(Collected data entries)
Content starts

-- ==== Sys2Proof/Word.lean ====
section
/-! DEFINITION. The word and byte types (spec/00_scope.md R2, R5; spec/20_memory.md R31). -/

namespace Sys2Proof

/-- A word: the 32 bits of a register, of an address, of an instruction (R2, R5). -/
abbrev Word := BitVec 32

/-- The least addressable unit, 8 bits (R2, R31). -/
abbrev Byte := BitVec 8

end Sys2Proof
end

Content ends

- [GOAL OF THE EXERCISE] Repeat all of the entries above exactly.

- [RESPONSE TO THIS EXERCISE]
-- ==== Sys2Proof/Word.lean ====
section
/-! DEFINITION. The word and byte types (spec/00_scope.md R2, R5; spec/20_memory.md R31). -/

namespace Sys2Proof

/-- A word: the 32 bits of a register, of an address, of an instruction (R2, R5). -/
abbrev Word := BitVec 32

/-- The least addressable unit, 8 bits (R2, R31). -/
abbrev Byte := BitVec 8

end Sys2Proof
end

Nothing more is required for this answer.